New edition (third?) and first in 6 volumes. The first edition dates from 1746. Les Songes philosophiques are in first edition.
Contemporary full speckled brown calf bindings. Smooth spines decorated. Red morocco title and volume labels. Triple gilt fillet and star cornerpieces on boards. All edges red. Three head caps and three tail caps worn. A few corners very slightly bumped.
The Lettres chinoises, inaugurated by the same author as the Lettres juives have this typical Enlightenment design of comparing the customs and habits of several civilizations; the work takes up the scheme, always humorous, of the first work of this type: L'espion de la cour de Marana, then Montesquieu's Lettres persanes. A Chinese narrator writes to his compatriots from different places in Europe (Moscow, Stockholm, Paris...). The work is always supposed to make us question the strangeness of our own thoughts and customs. D'Argens also describes several journeys to the Orient, with interesting information on the customs and institutions of Oriental countries. Like the Lettres cabalistiques or Jewish letters by the same author, the Lettres chinoises were published in periodicals.

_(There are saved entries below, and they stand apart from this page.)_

-- ==== Sys2Proof/Machine/Tables.lean ====
section
/-! DEFINITION. The contents of the four sRGB lookup tables, as 41_srgb.md R173-R176 list them (93 I9: "the model may hold
the 1024 table entries literally"). Log 10. -/

namespace Sys2Proof.Machine

/-- The entries of S2L8, 16 to a row (41_srgb.md R173). -/
def s2l8Rows : List (List Nat) := [
  [0, 0, 0, 0, 0, 0, 0, 1, 1, 1, 1, 1, 1, 1, 1, 1],
  [1, 1, 2, 2, 2, 2, 2, 2, 2, 2, 3, 3, 3, 3, 3, 3],
  [4, 4, 4, 4, 4, 5, 5, 5, 5, 6, 6, 6, 6, 7, 7, 7],
  [8, 8, 8, 8, 9, 9, 9, 10, 10, 10, 11, 11, 12, 12, 12, 13],
  [13, 13, 14, 14, 15, 15, 16, 16, 17, 17, 17, 18, 18, 19, 19, 20],
  [20, 21, 22, 22, 23, 23, 24, 24, 25, 25, 26, 27, 27, 28, 29, 29],
  [30, 30, 31, 32, 32, 33, 34, 35, 35, 36, 37, 37, 38, 39, 40, 41],
  [41, 42, 43, 44, 45, 45, 46, 47, 48, 49, 50, 51, 51, 52, 53, 54],
  [55, 56, 57, 58, 59, 60, 61, 62, 63, 64, 65, 66, 67, 68, 69, 70],
  [71, 72, 73, 74, 76, 77, 78, 79, 80, 81, 82, 84, 85, 86, 87, 88],
  [90, 91, 92, 93, 95, 96, 97, 99, 100, 101, 103, 104, 105, 107, 108, 109],
  [111, 112, 114, 115, 116, 118, 119, 121, 122, 124, 125, 127, 128, 130, 131, 133],
  [134, 136, 138, 139, 141, 142, 144, 146, 147, 149, 151, 152, 154, 156, 157, 159],
  [161, 163, 164, 166, 168, 170, 171, 173, 175, 177, 179, 181, 183, 184, 186, 188],
  [190, 192, 194, 196, 198, 200, 202, 204, 206, 208, 210, 212, 214, 216, 218, 220],
  [222, 224, 226, 229, 231, 233, 235, 237, 239, 242, 244, 246, 248, 250, 253, 255]]

/-- S2L8 (41_srgb.md R173). -/
def s2l8Table : Vector (BitVec 8) 256 := ⟨⟨s2l8Rows.flatten.map (BitVec.ofNat 8)⟩, by decide +kernel⟩

/-- The entries of L2S8, 16 to a row (41_srgb.md R174). -/
def l2s8Rows : List (List Nat) := [
  [0, 13, 22, 28, 34, 38, 42, 46, 50, 53, 56, 59, 61, 64, 66, 69],
  [71, 73, 75, 77, 79, 81, 83, 85, 86, 88, 90, 92, 93, 95, 96, 98],
  [99, 101, 102, 104, 105, 106, 108, 109, 110, 112, 113, 114, 115, 117, 118, 119],
  [120, 121, 122, 124, 125, 126, 127, 128, 129, 130, 131, 132, 133, 134, 135, 136],
  [137, 138, 139, 140, 141, 142, 143, 144, 145, 146, 147, 148, 148, 149, 150, 151],
  [152, 153, 154, 155, 155, 156, 157, 158, 159, 159, 160, 161, 162, 163, 163, 164],
  [165, 166, 167, 167, 168, 169, 170, 170, 171, 172, 173, 173, 174, 175, 175, 176],
  [177, 178, 178, 179, 180, 180, 181, 182, 182, 183, 184, 185, 185, 186, 187, 187],
  [188, 189, 189, 190, 190, 191, 192, 192, 193, 194, 194, 195, 196, 196, 197, 197],
  [198, 199, 199, 200, 200, 201, 202, 202, 203, 203, 204, 205, 205, 206, 206, 207],
  [208, 208, 209, 209, 210, 210, 211, 212, 212, 213, 213, 214, 214, 215, 215, 216],
  [216, 217, 218, 218, 219, 219, 220, 220, 221, 221, 222, 222, 223, 223, 224, 224],
  [225, 226, 226, 227, 227, 228, 228, 229, 229, 230, 230, 231, 231, 232, 232, 233],
  [233, 234, 234, 235, 235, 236, 236, 237, 237, 238, 238, 238, 239, 239, 240, 240],
  [241, 241, 242, 242, 243, 243, 244, 244, 245, 245, 246, 246, 246, 247, 247, 248],
  [248, 249, 249, 250, 250, 251, 251, 251, 252, 252, 253, 253, 254, 254, 255, 255]]

/-- L2S8 (41_srgb.md R174). -/
def l2s8Table : Vector (BitVec 8) 256 := ⟨⟨l2s8Rows.flatten.map (BitVec.ofNat 8)⟩, by decide +kernel⟩

/-- The entries of S2LF, 8 to a row (41_srgb.md R175). -/
def s2lfRows : List (List Nat) := [
  [0x00000000, 0x399F22B4, 0x3A1F22B4, 0x3A6EB40E, 0x3A9F22B4, 0x3AC6EB61, 0x3AEEB40E, 0x3B0B3E5D],
  [0x3B1F22B4, 0x3B33070A, 0x3B46EB61, 0x3B5B518E, 0x3B70F18F, 0x3B83E1C6, 0x3B8FE616, 0x3B9C87FD],
  [0x3BA9C9B6, 0x3BB7AD6F, 0x3BC6354A, 0x3BD56360, 0x3BE539C1, 0x3BF5BA71, 0x3C0373B6, 0x3C0C6153],
  [0x3C15A705, 0x3C1F45BE, 0x3C293E6B, 0x3C3391F7, 0x3C3E4149, 0x3C494D44, 0x3C54B6C9, 0x3C607EB4],
  [0x3C6CA5DF, 0x3C792D22, 0x3C830AA9, 0x3C89AF9F, 0x3C9085DC, 0x3C978DC6, 0x3C9EC7C2, 0x3CA63433],
  [0x3CADD37D, 0x3CB5A602, 0x3CBDAC21, 0x3CC5E63A, 0x3CCE54AC, 0x3CD6F7D5, 0x3CDFD010, 0x3CE8DDBA],
  [0x3CF2212D, 0x3CFB9AC3, 0x3D02A56A, 0x3D0798DD, 0x3D0CA7E6, 0x3D11D2AF, 0x3D171964, 0x3D1C7C30],
  [0x3D21FB3C, 0x3D2796B2, 0x3D2D4EBB, 0x3D332381, 0x3D39152B, 0x3D3F23E4, 0x3D454FD2, 0x3D4B991D],
  [0x3D51FFEC, 0x3D588468, 0x3D5F26B6, 0x3D65E6FD, 0x3D6CC563, 0x3D73C20E, 0x3D7ADD24, 0x3D810B65],
  [0x3D84B793, 0x3D88732E, 0x3D8C3E48, 0x3D9018F4, 0x3D940344, 0x3D97FD49, 0x3D9C0715, 0x3DA020BA],
  [0x3DA44A4A, 0x3DA883D6, 0x3DACCD6F, 0x3DB12727, 0x3DB5910F, 0x3DBA0B38, 0x3DBE95B3, 0x3DC33090],
  [0x3DC7DBE0, 0x3DCC97B4, 0x3DD1641D, 0x3DD6412B, 0x3DDB2EEE, 0x3DE02D76, 0x3DE53CD4, 0x3DEA5D18],
  [0x3DEF8E51, 0x3DF4D090, 0x3DFA23E5, 0x3DFF885E, 0x3E027F06, 0x3E05427F, 0x3E080EA2, 0x3E0AE377],
  [0x3E0DC104, 0x3E10A753, 0x3E13966A, 0x3E168E51, 0x3E198F0F, 0x3E1C98AC, 0x3E1FAB30, 0x3E22C6A1],
  [0x3E25EB07, 0x3E29186A, 0x3E2C4ED0, 0x3E2F8E42, 0x3E32D6C5, 0x3E362862, 0x3E39831F, 0x3E3CE703],
  [0x3E405417, 0x3E43CA60, 0x3E4749E6, 0x3E4AD2AF, 0x3E4E64C3, 0x3E520029, 0x3E55A4E7, 0x3E595305],
  [0x3E5D0A89, 0x3E60CB7A, 0x3E6495DF, 0x3E6869BE, 0x3E6C471F, 0x3E702E07, 0x3E741E7E, 0x3E78188B],
  [0x3E7C1C33, 0x3E8014BF, 0x3E822039, 0x3E84308B, 0x3E8645B8, 0x3E885FC3, 0x3E8A7EB0, 0x3E8CA281],
  [0x3E8ECB3B, 0x3E90F8DF, 0x3E932B72, 0x3E9562F6, 0x3E979F6F, 0x3E99E0E0, 0x3E9C274C, 0x3E9E72B6],
  [0x3EA0C321, 0x3EA31890, 0x3EA57307, 0x3EA7D288, 0x3EAA3716, 0x3EACA0B6, 0x3EAF0F68, 0x3EB18332],
  [0x3EB3FC15, 0x3EB67A14, 0x3EB8FD34, 0x3EBB8576, 0x3EBE12DE, 0x3EC0A56E, 0x3EC33D2A, 0x3EC5DA14],
  [0x3EC87C30, 0x3ECB2380, 0x3ECDD008, 0x3ED081CA, 0x3ED338C9, 0x3ED5F508, 0x3ED8B68A, 0x3EDB7D52],
  [0x3EDE4963, 0x3EE11ABF, 0x3EE3F169, 0x3EE6CD65, 0x3EE9AEB5, 0x3EEC955B, 0x3EEF815C, 0x3EF272B8],
  [0x3EF56974, 0x3EF86593, 0x3EFB6716, 0x3EFE6E00, 0x3F00BD2B, 0x3F02460C, 0x3F03D1A5, 0x3F055FF7],
  [0x3F06F104, 0x3F0884CD, 0x3F0A1B54, 0x3F0BB499, 0x3F0D509F, 0x3F0EEF65, 0x3F1090EF, 0x3F12353D],
  [0x3F13DC50, 0x3F15862A, 0x3F1732CC, 0x3F18E237, 0x3F1A946E, 0x3F1C4970, 0x3F1E0140, 0x3F1FBBDE],
  [0x3F21794D, 0x3F23398C, 0x3F24FC9F, 0x3F26C285, 0x3F288B41, 0x3F2A56D2, 0x3F2C253C, 0x3F2DF67F],
  [0x3F2FCA9C, 0x3F31A194, 0x3F337B6A, 0x3F35581D, 0x3F3737B0, 0x3F391A24, 0x3F3AFF7A, 0x3F3CE7B2],
  [0x3F3ED2CF, 0x3F40C0D2, 0x3F42B1BC, 0x3F44A58E, 0x3F469C49, 0x3F4895EF, 0x3F4A9280, 0x3F4C91FF],
  [0x3F4E946C, 0x3F5099C9, 0x3F52A216, 0x3F54AD56, 0x3F56BB88, 0x3F58CCAF, 0x3F5AE0CC, 0x3F5CF7DF],
  [0x3F5F11EA, 0x3F612EEF, 0x3F634EEE, 0x3F6571E9, 0x3F6797E0, 0x3F69C0D5, 0x3F6BECCA, 0x3F6E1BBF],
  [0x3F704DB5, 0x3F7282AE, 0x3F74BAAB, 0x3F76F5AE, 0x3F7933B6, 0x3F7B74C6, 0x3F7DB8DE, 0x3F800000]]

/-- S2LF (41_srgb.md R175). -/
def s2lfTable : Vector (BitVec 32) 256 := ⟨⟨s2lfRows.flatten.map (BitVec.ofNat 32)⟩, by decide +kernel⟩

/-- The entries of L2SF, 8 to a row (41_srgb.md R176). -/
def l2sfRows : List (List Nat) := [
  [0x00000000, 0x3D4C251F, 0x3DADF781, 0x3DE2B7C3, 0x3E06F794, 0x3E199AF7, 0x3E2A2C96, 0x3E3932FA],
  [0x3E470484, 0x3E53DC7A, 0x3E5FE58E, 0x3E6B3FAD, 0x3E760371, 0x3E802221, 0x3E8508E1, 0x3E89BC5D],
  [0x3E8E41E7, 0x3E929DF7, 0x3E96D45A, 0x3E9AE855, 0x3E9EDCBA, 0x3EA2B401, 0x3EA67054, 0x3EAA139F],
  [0x3EAD9F95, 0x3EB115BB, 0x3EB47770, 0x3EB7C5EE, 0x3EBB0253, 0x3EBE2DA2, 0x3EC148C9, 0x3EC4549E],
  [0x3EC751EA, 0x3ECA4161, 0x3ECD23AE, 0x3ECFF96A, 0x3ED2C327, 0x3ED5816B, 0x3ED834B2, 0x3EDADD72],
  [0x3EDD7C15, 0x3EE01103, 0x3EE29C9A, 0x3EE51F34, 0x3EE79925, 0x3EEA0ABC, 0x3EEC7445, 0x3EEED605],
  [0x3EF13040, 0x3EF38335, 0x3EF5CF1E, 0x3EF81436, 0x3EFA52B2, 0x3EFC8AC5, 0x3EFEBCA1, 0x3F007439],
  [0x3F018734, 0x3F029754, 0x3F03A4B0, 0x3F04AF59, 0x3F05B763, 0x3F06BCDE, 0x3F07BFDD, 0x3F08C06E],
  [0x3F09BEA3, 0x3F0ABA88, 0x3F0BB42E, 0x3F0CABA1, 0x3F0DA0EF, 0x3F0E9425, 0x3F0F854E, 0x3F107477],
  [0x3F1161AB, 0x3F124CF5, 0x3F133660, 0x3F141DF5, 0x3F1503BF, 0x3F15E7C8, 0x3F16CA17, 0x3F17AAB7],
  [0x3F1889B0, 0x3F19670A, 0x3F1A42CE, 0x3F1B1D03, 0x3F1BF5B0, 0x3F1CCCDE, 0x3F1DA293, 0x3F1E76D6],
  [0x3F1F49AE, 0x3F201B21, 0x3F20EB36, 0x3F21B9F3, 0x3F22875E, 0x3F23537C, 0x3F241E54, 0x3F24E7EA],
  [0x3F25B044, 0x3F267768, 0x3F273D5A, 0x3F28021F, 0x3F28C5BD, 0x3F298837, 0x3F2A4992, 0x3F2B09D3],
  [0x3F2BC8FE, 0x3F2C8717, 0x3F2D4423, 0x3F2E0025, 0x3F2EBB22, 0x3F2F751C, 0x3F302E19, 0x3F30E61B],
  [0x3F319D26, 0x3F32533D, 0x3F330865, 0x3F33BCA0, 0x3F346FF1, 0x3F35225D, 0x3F35D3E5, 0x3F36848C],
  [0x3F373457, 0x3F37E348, 0x3F389161, 0x3F393EA5, 0x3F39EB18, 0x3F3A96BC, 0x3F3B4193, 0x3F3BEB9F],
  [0x3F3C94E5, 0x3F3D3D65, 0x3F3DE523, 0x3F3E8C20, 0x3F3F3260, 0x3F3FD7E4, 0x3F407CAE, 0x3F4120C2],
  [0x3F41C420, 0x3F4266CB, 0x3F4308C5, 0x3F43AA10, 0x3F444AAE, 0x3F44EAA2, 0x3F4589EC, 0x3F46288F],
  [0x3F46C68D, 0x3F4763E7, 0x3F4800A0, 0x3F489CB8, 0x3F493833, 0x3F49D310, 0x3F4A6D53, 0x3F4B06FD],
  [0x3F4BA00E, 0x3F4C388A, 0x3F4CD071, 0x3F4D67C6, 0x3F4DFE88, 0x3F4E94BB, 0x3F4F2A5F, 0x3F4FBF76],
  [0x3F505401, 0x3F50E802, 0x3F517B79, 0x3F520E69, 0x3F52A0D3, 0x3F5332B7, 0x3F53C418, 0x3F5454F6],
  [0x3F54E553, 0x3F557530, 0x3F56048E, 0x3F56936E, 0x3F5721D1, 0x3F57AFB9, 0x3F583D27, 0x3F58CA1C],
  [0x3F595698, 0x3F59E29E, 0x3F5A6E2E, 0x3F5AF948, 0x3F5B83EF, 0x3F5C0E23, 0x3F5C97E5, 0x3F5D2137],
  [0x3F5DAA18, 0x3F5E328B, 0x3F5EBA8F, 0x3F5F4227, 0x3F5FC952, 0x3F605012, 0x3F60D668, 0x3F615C55],
  [0x3F61E1D9, 0x3F6266F5, 0x3F62EBAB, 0x3F636FFA, 0x3F63F3E4, 0x3F64776A, 0x3F64FA8C, 0x3F657D4C],
  [0x3F65FFAA, 0x3F6681A6, 0x3F670342, 0x3F67847E, 0x3F68055C, 0x3F6885DB, 0x3F6905FC, 0x3F6985C1],
  [0x3F6A052A, 0x3F6A8438, 0x3F6B02EB, 0x3F6B8144, 0x3F6BFF43, 0x3F6C7CEA, 0x3F6CFA39, 0x3F6D7731],
  [0x3F6DF3D2, 0x3F6E701D, 0x3F6EEC12, 0x3F6F67B3, 0x3F6FE300, 0x3F705DF9, 0x3F70D89F, 0x3F7152F2],
  [0x3F71CCF4, 0x3F7246A5, 0x3F72C004, 0x3F733914, 0x3F73B1D4, 0x3F742A46, 0x3F74A269, 0x3F751A3D],
  [0x3F7591C5, 0x3F760900, 0x3F767FEE, 0x3F76F691, 0x3F776CE8, 0x3F77E2F4, 0x3F7858B7, 0x3F78CE2F],
  [0x3F79435E, 0x3F79B844, 0x3F7A2CE2, 0x3F7AA138, 0x3F7B1547, 0x3F7B890F, 0x3F7BFC90, 0x3F7C6FCB],
  [0x3F7CE2C1, 0x3F7D5571, 0x3F7DC7DD, 0x3F7E3A04, 0x3F7EABE8, 0x3F7F1D88, 0x3F7F8EE5, 0x3F800000]]

/-- L2SF (41_srgb.md R176). -/
def l2sfTable : Vector (BitVec 32) 256 := ⟨⟨l2sfRows.flatten.map (BitVec.ofNat 32)⟩, by decide +kernel⟩

/-- What the sequencer leaves in the LUT store (41_srgb.md R177; 20_memory.md R85). -/
def LutStore.tables : LutStore :=
  { s2l8 := s2l8Table, l2s8 := l2s8Table, s2lf := s2lfTable, l2sf := l2sfTable }

end Sys2Proof.Machine
end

The philosophical dreams, numbering twenty, accounts of dreams, are authentic utopias; the first tells of a land inhabited and governed by monkeys, Singimanie; the second takes a monkey and the narrator to the Changijournes, a people who continually change their clothes and fashion... In the fifteenth dream, the narrator receives a visit from Racine, and the dialogue expounds the subject matter of belles-lettres in the author's time.